Some alterations sand down the book’s sharpest edges (the Hays Code was in effect), but most work within the medium to create a rich 105-minute narrative. The worst cruelties endured and inflicted by Wuthering Heights’ inhabitants are softened, notably the behaviours of star-crossed lovers Catherine (Merle Oberon) and Heathcliff (Laurence Olivier). Here, they are tortured but it falls short of monstrous. Extensive time is devoted to their burgeoning romance and private world on the moors. Alfred Newman’s score gives Cathy a light, bright strings motif while turning the same instruments moody, almost sinister for Heathcliff.

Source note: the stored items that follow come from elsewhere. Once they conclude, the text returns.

/-- Stitches leave a link's queue while the replay buffer and the downstream slots allow (R294, R298). -/
def Link.transmit (l : Link) : Nat → Link
  | 0 => l
  | n + 1 =>
    match l.queue with
    | [] => l
    | q :: rest =>
      if l.down || decide (16 ≤ l.replay.length) || decide (8 ≤ l.used q.stitch.cls) then l
      else
        Link.transmit
          ({ l with queue := rest, replay := l.replay ++ [{ q with hop := l.nextSeq }], nextSeq := bump 8 l.nextSeq 1,
                    forwarded := bump 64 l.forwarded 1 }.countSent q.stitch.cls) n

/-- A stitch put into a link's output queue and sent when it may be. -/
def State.enqueue (s : State) (key detours : Nat) (st : Stitch) : State :=
  s.updLink key (fun l =>
    let q := l.queue ++ [{ hop := 0, detours := detours, stitch := st }]
    ({ l with queue := q, depthMax := max l.depthMax q.length }).transmit 16)

/-- An adaptive slot is free downstream: 8 slots a class, the last the escape slot (R298, R299). -/
def Link.adaptive (l : Link) (cls : Nat) : Bool := !l.down && decide (l.used cls + l.queued cls < 7)

/-! ## Spraying and detours (R284, R299 to R301, R314, R315) -/

/-- The router a stitch makes for: its tile, or the attach point its sequence chooses (R284). -/
def State.target (s : State) (st : Stitch) : Option (Nat × Nat) :=
  let r := s.route st.dest
  if !r.valid then none
  else match attachBase st.dest with
    | some a => attachPoint st.dest (st.seq % a.2.2)
    | none => some (coordTile r.coord, 0)

/-- The productive ports from tile `t` toward tile `d`. -/
def productive (t d : Nat) : List Nat :=
  (if t / 12 < d / 12 then [2] else if d / 12 < t / 12 then [4] else [])
    ++ (if t % 12 < d % 12 then [1] else if d % 12 < t % 12 then [3] else [])

/-- UNREACHABLE to a stitch's source (R315). -/
def State.unreachableTo (s : State) (st : Stitch) : State := s.sendCtl 6 st.dest st.source st.seq

/-- Distance between two tiles. -/
def meshDistance (a b : Nat) : Nat := (a / 12 - b / 12) + (b / 12 - a / 12) + ((a % 12 - b % 12) + (b % 12 - a % 12))

/-- The ports of a list with the fewest queued stitches of a class (R299). -/
def State.shortest (s : State) (t cls : Nat) (ps : List Nat) : List Nat :=
  let depth := fun p => (s.link (linkKey t p)).queued cls
  let least := ps.foldl (fun a p => min a (depth p)) (ps.foldl (fun a p => max a (depth p)) 0)
  ps.filter (fun p => depth p == least)

/-- R315: a detour from tile `t`: another mesh port with a free adaptive slot, perpendicular to the blocked direction before others, then the least
occupied; with no slot free it waits at one; a fifth detour discards the stitch. -/
def State.detour (s : State) (t detours : Nat) (blocked : List Nat) (st : Stitch) : State :=
  if 4 ≤ detours then s.unreachableTo st
  else
    let others := [1, 2, 3, 4].filter (fun p => !blocked.contains p && (neighbour t p).isSome && !(s.link (linkKey t p)).down)
    let free := others.filter (fun p => (s.link (linkKey t p)).adaptive st.cls)
    let side := free.filter (fun p => blocked.all (fun b => b % 2 != p % 2))
    match s.shortest t st.cls (if side.isEmpty then (if free.isEmpty then others else free) else side) with
    | [] => s.enqueue (linkKey t (blocked.headD 1)) detours st
    | p :: _ =>
      (s.enqueue (linkKey t p) (detours + 1) st).updLink (linkKey t p) (fun l => { l with detourCount := bump 32 l.detourCount 1 })

/-- One hop: a stitch at router `t` leaves through the local port, the edge port, a productive port, an escape slot or a detour. A stitch for an edge port that is
DOWN makes for another, which counts as one detour where it leaves (R315). -/
def State.forward (s : State) (t detours : Nat) (st : Stitch) : State :=
  match s.target st with
  | none => s.unreachableTo st
  | some (d, port) =>
    let up := fun k p => !(s.link (linkKey k p)).down
    -- R315: an edge port that is DOWN gives way to the agent's nearest attach point whose link is up
    let alt : Option (Nat × Nat) :=
      if port = 0 ∨ up d port then some (d, port)
      else
        let a := (attachBase st.dest).getD (0, 0, 0)
        (((List.range a.2.2).filterMap (attachPoint st.dest)).filter (fun x => up x.1 x.2)).foldl
          (fun (best : Option (Nat × Nat)) x => match best with
            | none => some x
            | some y => if meshDistance t x.1 < meshDistance t y.1 then some x else best) none
    match alt with
    | none => s.unreachableTo st
    | some (k, q) =>
      if t = k then
        if q = 0 then s.updLink (linkKey t 0) (fun l => { l with forwarded := bump 64 l.forwarded 1 })
        else if (k, q) = (d, port) then s.enqueue (linkKey t q) detours st
        else if 4 ≤ detours then s.unreachableTo st
        else (s.enqueue (linkKey t q) (detours + 1) st).updLink (linkKey t q) (fun l => { l with detourCount := bump 32 l.detourCount 1 })
      else
        let ps := productive t k
        let live := ps.filter (fun p => up t p)
        match live with
        | [] => s.detour t detours ps st
        | first :: _ =>
          match s.shortest t st.cls (live.filter (fun p => (s.link (linkKey t p)).adaptive st.cls)) with
          | [] => s.enqueue (linkKey t first) detours st
          | [p] => s.enqueue (linkKey t p) detours st
          | p :: rest =>
            let r := drawFree s
            r.2.enqueue (linkKey t ((p :: rest).getD (r.1 % (rest.length + 1)) p)) detours st

/-! ## Acknowledgement and replay (R295 to R297) -/

/-- A cumulative acknowledgement frees replay entries; an advance clears the replay count. -/
def Link.acked (l : Link) (ack : Nat) : Link :=
  let keep := l.replay.dropWhile (fun q => decide ((ack + 256 - q.hop) % 256 < 16))
  if keep.length = l.replay.length then l else ({ l with replay := keep, replays := 0 }).transmit 16

/-- One replay of everything unacknowledged (R296). -/
def Link.replayAll (l : Link) : Link :=
  if l.down || l.replay.isEmpty then l else { l with replays := l.replays + 1, retries := bump 32 l.retries 1 }

/-- The reverse half of a sideband word: acknowledgement, credits, NAK. -/
def Link.reverse (l : Link) (w : HopWord) : Link :=
  let m := { l with credReq := field w.credits 0 4, credRsp := field w.credits 4 4, credCtl := field w.credits 8 4 }.acked w.ackSeq
  (if w.nak then m.replayAll else m).transmit 16

/-! ## End to end (R302 to R308) -/

/-- Reorder contexts an endpoint has (R303). -/
def contextLimit (e : Nat) : Nat := if e < 144 then 16 else 64

/-- A CREDIT carrying E from `dst` to `src` (R307). -/
def State.credit (s : State) (src dst : Nat) : State :=
  match (s.netif dst).contexts.find? (fun c => c.holder == src) with
  | some c =>
    (s.updNetif dst (fun n => { n with contexts := n.contexts.map (fun (x : Context) => if x.holder == src then { x with credited := x.expected } else x) })).sendCtl
      1 dst src c.expected
  | none => s

/-- A context bound for source `src` expecting `e`, and its CREDIT (R303). -/
def State.bindContext (s : State) (src dst e : Nat) : State :=
  (s.updNetif dst (fun n =>
    { n with contexts := n.contexts ++ [{ holder := src, expected := e, held := [], done := [], credited := e, closing := false, last := s.dt }] })).credit
    src dst

/-- R303: whether a context may be reclaimed: empty, credited, and 1,024 FCLK without an arrival (200 FCLK are 3 ticks). -/
def Context.reclaimable (c : Context) (dt : Nat) : Bool :=
  c.held.isEmpty && c.done.isEmpty && c.credited == c.expected && decide (3 * 1024 ≤ 200 * (dt - c.last))

/-- R303: the least recently used idle context of an endpoint is reclaimed: CLOSE to its holder. -/
def State.reclaimAt (s : State) (dst : Nat) : State :=
  let idle := ((s.netif dst).contexts.filter (fun c => c.reclaimable s.dt && !c.closing)).foldl
    (fun (best : Option Context) c => match best with
      | none => some c
      | some b => if c.last < b.last then some c else best) none
  match idle with
  | some c =>
    (s.updNetif dst (fun x => { x with contexts := x.contexts.map (fun (y : Context) => if y.holder == c.holder then { y with closing := true } else y) })).sendCtl
      4 dst c.holder 0
  | none => s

The film excises the novel’s second half and generation, keeping focus – and full sympathy – on the doomed romance. 

Audiences in 1939, however, would not have known that a star’s offscreen life mirrored Brontë’s novel. Heathcliff’s outsider status is established not only from his lack of history – Mr Earnshaw says he found the boy on the streets of Liverpool ‘kicked and bruised and almost dead’ – but from others describing his darker skin. In the late 18th century, Liverpool’s port was a hub of colonial commerce; Heathcliff could have arrived as a passenger, stowaway, or slaved person. This gives Hindley Earnshaw and Edgar Linton’s abuse of Healthcliff a racially charged edge; Heathcliff’s vicious desire to assimilate and take revenge on his tormentors becomes a quest for justice.

Olivier is the whitewashed Hollywood Heathcliff, albeit an excellently brooding one. However, Oberon – even more captivating as Cathy – was mixed race and faced an entirely different industry experience to her co-stars. Born in Mumbai (then Bombay) as the daughter of a British officer and a woman of mixed Sri Lankan origin, she concealed her South Asian heritage in 1930s Hollywood, using skin lightening products that damaged her health. Oberon became the first actress of Asian descent to receive a Best Actress Academy Award nomination for The Dark Angel (1935). By the time of Wuthering Heights she was a star at Samuel Goldwyn Productions. Wuthering Heights received eight Academy Awards nominations, including Best Actor for Olivier; strikingly, Best Actress was not among them. It is not hard to believe that, while Oberon’s box office pull was not affected by gossip, the Hollywood elite found one nomination enough for an outsider. 

Cathy imagines a past for Heathcliff: his father was the Emperor of China and his mother an Indian queen. When he returns a ‘gentleman’ after his travels, he echoes this back to her: ‘I went out and claimed my inheritance. It all turned out just as you once suspected, Cathy: that I had been kidnapped by wicked sailors and brought to England; that I was of noble birth.’ Her fantasy becomes his reclamation. By honouring the bigotry Oberon faced and confirming her place in Hollywood annals, we can broaden understandings of film history and examine the industry’s progress – and lack thereof. Watching Wuthering Heights today, the tragedy of Oberon needing to hide herself is equal to the tragedy on screen. Cathy’s pride and desire to keep with her fellow landed gentry drives her from Heathcliff, then to madness and death. Heathcliff, seeing a futile future, seeks to mire everyone in his misery. Their uncontrollable, unhealthy passion brings about their inevitable end. However, Goldwyn requested a specific final shot: Cathy and Heathcliff as ghosts, free of societal judgement and their own worst selves to wander their beloved moors forever. It is a strange, sad hope, yet, it’s hope nonetheless.